**What you are asked to do**. Collect all lines from the listing that include the string "hostCells".

**Recorded information**.
/-- HR_TAIL_WRITE (R249): the host frees cells; a write that would free cells not yet written is ignored. -/
def hrTailWrite (s : State) (r v : Nat) : State :=
  if !hasHost s.fac.variant then s.writeAbsent r 32 (Reg.HR_TAIL r) else
  if r ≥ 32 then s else
  let n := s.freedCells r v
  if v ≥ s.ringCells r || s.ringWritten r < n then s.raise (Reg.HR_STAT r) Fld.HR_STAT_TAIL_ERR
  else
    let s := (s.setFld (Reg.HR_TAIL r) Fld.HR_TAIL_TAIL v).setRing r { s.ringU r with used := (s.ringU r).used - n }
    (s.grantRing r (s.ringU r).reqs.length).noteWaits r

/-- Of the blocks ready for a ring the one to write (R250): the lowest stream class, within it the oldest T0. -/
def nextReady (l : List (Nat × Stream × Tx)) : Option (Nat × Stream × Tx) :=
  l.foldl (fun best e => match best with
    | none => some e
    | some b => if e.2.1.cls < b.2.1.cls || (e.2.1.cls == b.2.1.cls && decide (e.2.2.blk.t0.toNat < b.2.2.blk.t0.toNat)) then some e else best) none

/-- The block whose turn it is in a ring of this device (R250), if the ring has room for all of it. A block that waits for the record of a fault is not
ready (R255). -/
def State.blockFor (s : State) (r : Nat) : Option (Nat × Stream × Tx) :=
  if r ≥ 32 || !s.hostUp || !s.flag (Reg.HR_CFG r) Fld.HR_CFG_EN || !s.gateOpen 8 then none else
  (nextReady ((s.readyFor r).filter (fun e => !(e.2.2.blk.affected && s.faultUntold)))).filter
    (fun e => decide (e.2.2.raw.length ≤ s.ringFree r))

/-- DMA writes the block whose turn it is in a ring (R249, R250). -/
def hostRingBlockWrite (s : State) (r : Nat) : State :=
  match s.blockFor r with
  | none => s
  | some (sid, _, t) =>
    let head := s.fld (Reg.HR_HEAD r) Fld.HR_HEAD_HEAD
    let cells := hostForm t.raw t.blk (s.ringCells r) head (s.flag (Reg.HR_HEAD r) Fld.HR_HEAD_PHASE)
    let s := (s.takeCells r t.raw.length).put (.hostCells r cells)
    (((s.blockComplete r none sid t.blk.bseq).ackBlock sid t.blk.bseq).noteWaits r).dmaDone

/-- The block that has waited longest for space in a ring (R251), and since when. One of this device that waited for the record of a fault has been
ready only since then (R255). -/
def State.ringWaits (s : State) (r : Nat) : Option ((Option Nat × Nat × Nat) × Time) :=
  let ready := s.readyFor r
  let since := (s.ringU r).waits.filterMap (fun w => match ready.find? (fun e => w.1 == (none, e.1, e.2.2.blk.bseq)) with
    | some e => if !e.2.2.blk.affected then some w
      else if s.faultUntold then none
      else some (w.1, if w.2.toNat < s.host.toldAt.toNat then s.host.toldAt else w.2)
    | none => some w)
  since.foldl (fun (best : Option ((Option Nat × Nat × Nat) × Time)) w => match best with
    | some b => if w.2.toNat < b.2.toNat then some w else best
    | none => some w) none

/-- HOST_RING_STALL (R251): a block has waited for space in the ring longer than HOLD_T. -/
def hostRingStall (s : State) (r : Nat) : State :=
  if r ≥ 32 || !hasHost s.fac.variant || !s.flag (Reg.HR_CFG r) Fld.HR_CFG_EN || s.flag (Reg.HR_STAT r) Fld.HR_STAT_STALL then s else
  match s.ringWaits r with
  | none => s
  | some (b, since) =>
    if (s.time - since).toNat ≤ msTime (s.fld (Reg.HR_CFG r) Fld.HR_CFG_HOLD_T) then s else
    let s := (s.setLive (Reg.HR_STAT r) Fld.HR_STAT_STALL Fld.HR_STAT_STALL_S true).setRing r { s.ringU r with stalled := some b }
    (s.raise Reg.STR_STAT Fld.STR_STAT_STALL_S).emit 0x0362 0 [r, b.2.1, s.ringFree r]

/-! ### Delivery across the fabric (R252) -/

/-- The last block completed in a ring for an origin and SID. -/
def HostRing.lastOf (x : HostRing) (origin sid : Nat) : Option RingDone := x.last.find? (fun e => e.origin == origin && e.sid == sid)

/-- Whether a block has been completed in a ring (R252, R253). -/
def HostRing.completed (x : HostRing) (pk : Packet) : Bool := ((x.lastOf pk.src pk.sid).map (·.bseq)) == some pk.bseq

/-- Whether a request for cells is a repeat for the block completed last (R253, R355), which a timeout sent before the grant came; otherwise
the SID is in use anew and its numbers begin at 0 (R235; log entry 123, DEDUCED). -/
def State.repeats (s : State) (x : HostRing) (pk : Packet) : Bool :=
  x.completed pk && match (x.lastOf pk.src pk.sid).bind (·.again) with
    | some t => decide (s.time.toNat < t.toNat)
    | none => false

/-- Until when a repeat of a completed block's request may come: it was sent before the grant reached the origin, which takes a request that has
waited TMO, and the block was not its stream's last. -/
def State.repeatUntil (s : State) (q : RingReq) (last : Bool) : Option Time :=
  if last || decide ((s.time - q.since).toNat < s.tmo) then none else some (s.time + BitVec.ofNat 64 (2 * s.tmo))

/-- Tell the origin that a block is complete. -/
def State.ackRemote (s : State) (r origin sid bseq : Nat) : State :=
  s.inject { ptype := ptStreamAck, dst := origin, src := s.ownAddr, tspec := streamTs r sid 0 bseq }

/-- STREAM_REQ_RX (R252, R355): granted in the order of arrival. A repeat of a granted request is granted again; one for a block that
is already complete is acknowledged. A request of another size for a block that waits takes its place, at the end (log entry 123, DEDUCED). -/
def streamReqRx (s : State) (pk : Packet) : State :=
  let r := pk.ring
  if !hasHost s.fac.variant then s else
  let x := s.ringU r
  let same := fun (q : RingReq) => q.origin == pk.src && q.sid == pk.sid && q.bseq == pk.bseq
  if s.repeats x pk then s.ackRemote r pk.src pk.sid pk.bseq
  else match x.reqs.find? (fun q => same q && q.cells == pk.cidx + 2) with
    | some q => if q.granted then
        s.inject { ptype := ptStreamGrant, dst := q.origin, src := s.ownAddr, tspec := streamTs r q.sid (q.cells - 2) q.bseq } else s
    | none =>
      let q : RingReq := { origin := pk.src, sid := pk.sid, bseq := pk.bseq, cells := pk.cidx + 2, since := s.time }
      let x := { x with reqs := x.reqs.filter (fun q => !same q) ++ [q], last := if x.completed pk then x.last.filter (fun e => !(e.origin == pk.src && e.sid == pk.sid)) else x.last }
      ((s.setRing r x).grantRing r x.reqs.length).noteWaits r

/-- Send the cells of the block being sent, at most 16 to a packet, the header first (R252, R353). -/
def State.sendCells (s : State) (sid : Nat) (x : Stream) (t : Tx) : State :=
  let cells := t.raw.zipIdx.map (fun q => (q.1, decide (0 < q.2) && t.blk.pbmp.contains (q.2 - 1)))
  (chunks 16 cells.length cells).zipIdx.foldl (fun s q =>
    s.inject { ptype := ptStreamData, dst := x.dev, src := s.ownAddr, tspec := streamTs x.hr sid (16 * q.2) t.blk.bseq,
               payload := q.1.map (·.1), poison := q.1.map (·.2) }) s

/-- STREAM_GRANT_RX (R252): the origin sends the block's cells. -/
def streamGrantRx (s : State) (pk : Packet) : State :=
  let x := s.streamU pk.sid
  match x.tx with
  | some t =>
    if t.phase = .asked && t.blk.bseq = pk.bseq && x.dev = pk.src && x.dest = 2 then
      let s := s.dropRequest (1024 + pk.sid) pk.src
      let s := s.setStream pk.sid { x with tx := some { t with phase := .sent, since := s.time } }
      s.sendCells pk.sid x t
    else s
  | none => s

/-- Cells that have come for a granted block are written into its reserved cells; the header waits until it is the last (R249, R252), and
takes the PBMP bits of the data cells that came poisoned (R247). -/
def State.putCells (s : State) (r : Nat) (q : RingReq) (first : Nat) (cells : List (Nat × Bool)) : State :=
  let cap := s.ringCells r
  let idx := cells.zipIdx.map (fun c => (first + c.2, c.1.1, c.1.2))
  let hdr := match idx.find? (fun c => c.1 == 0) with | some c => some c.2.1 | none => q.hdr
  let data := idx.filter (fun c => c.1 != 0)
  let got := (q.got ++ idx.map (·.1)).dedup
  let po := (q.po ++ (data.filter (fun (c : Nat × Nat × Bool) => c.2.2)).map (fun (c : Nat × Nat × Bool) => c.1 - 1)).dedup
  let isGap := (hdr.map (fun h => bitAt h 164)).getD false
  let out := data.map (fun c => let w := ringPlace cap q.at_ c.1 q.phase; (w.1, hostCell c.2.1 false isGap c.2.2 w.2))
  let whole := (List.range q.cells).all (fun i => got.contains i)
  let x := s.ringU r
  let s := if data.isEmpty then s else s.put (.hostCells r out)
  if !whole then s.setRing r { x with reqs := x.reqs.map (fun e => if e = q then { q with got := got, hdr := hdr, po := po } else e) }
  else
    let w := ringPlace cap q.at_ 0 q.phase
    let head := hdr.getD 0 ||| (po.map (fun i => 2 ^ (176 + i))).foldl (· + ·) 0
    let s := s.put (.hostCells r [(w.1, hostCell head true isGap false w.2)])
    let s := s.setRing r { x with reqs := x.reqs.filter (fun e => e != q),
                                  last := { origin := q.origin, sid := q.sid, bseq := q.bseq, again := s.repeatUntil q (bitAt head 167) } ::
                                    x.last.filter (fun e => !(e.origin == q.origin && e.sid == q.sid)) }
    ((s.blockComplete r (some q.origin) q.sid q.bseq).ackRemote r q.origin q.sid q.bseq).dmaDone

/-- STREAM_DATA_RX (R252): the cells of a block are written into the cells reserved for it; a block completed before is acknowledged
again. -/
def streamDataRx (s : State) (pk : Packet) : State :=
  let r := pk.ring
  if !s.hostUp then s else
  let x := s.ringU r
  match x.reqs.find? (fun q => q.origin == pk.src && q.sid == pk.sid && q.bseq == pk.bseq && q.granted) with
  | some q => s.putCells r q pk.cidx (pk.payload.zipIdx.map (fun c => (c.1, pk.poison.getD c.2 false)))
  | none => if x.completed pk then s.ackRemote r pk.src pk.sid pk.bseq else s

/-- STREAM_ACK_RX (R252): the origin's send pointer advances. -/
def streamAckRx (s : State) (pk : Packet) : State :=
  let x := s.streamU pk.sid
  if x.dest = 2 && x.dev = pk.src then
    (if x.tx.isSome then s.dropRequest (1024 + pk.sid) pk.src else s).ackBlock pk.sid pk.bseq
  else s

/-- Whether a block that has been sent is to be sent again (R252): after a reroute, or 1 ms after a loss of link that has left it unacknowledged. -/
def State.resendDue (s : State) (t : Tx) : Bool := t.phase == .sent && (t.rerouted || s.longSince t.linkLost (msTime 1))

/-- STREAM_RESEND (R252): a block that is not acknowledged is sent again with the same BSEQ. -/
def streamResend (s : State) (sid : Nat) : State :=
  let x := s.streamU sid
  match x.tx with
  | some t => if s.resendDue t && x.dest == 2 then
      (s.setStream sid { x with tx := some { t with since := s.time, rerouted := false, linkLost := none } }).sendCells sid x t else s
  | none => s

end Sys2Proof.Machine
end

**Solution to this exercise**.
    let s := (s.takeCells r t.raw.length).put (.hostCells r cells)
  let s := if data.isEmpty then s else s.put (.hostCells r out)
    let s := s.put (.hostCells r [(w.1, hostCell head true isGap false w.2)])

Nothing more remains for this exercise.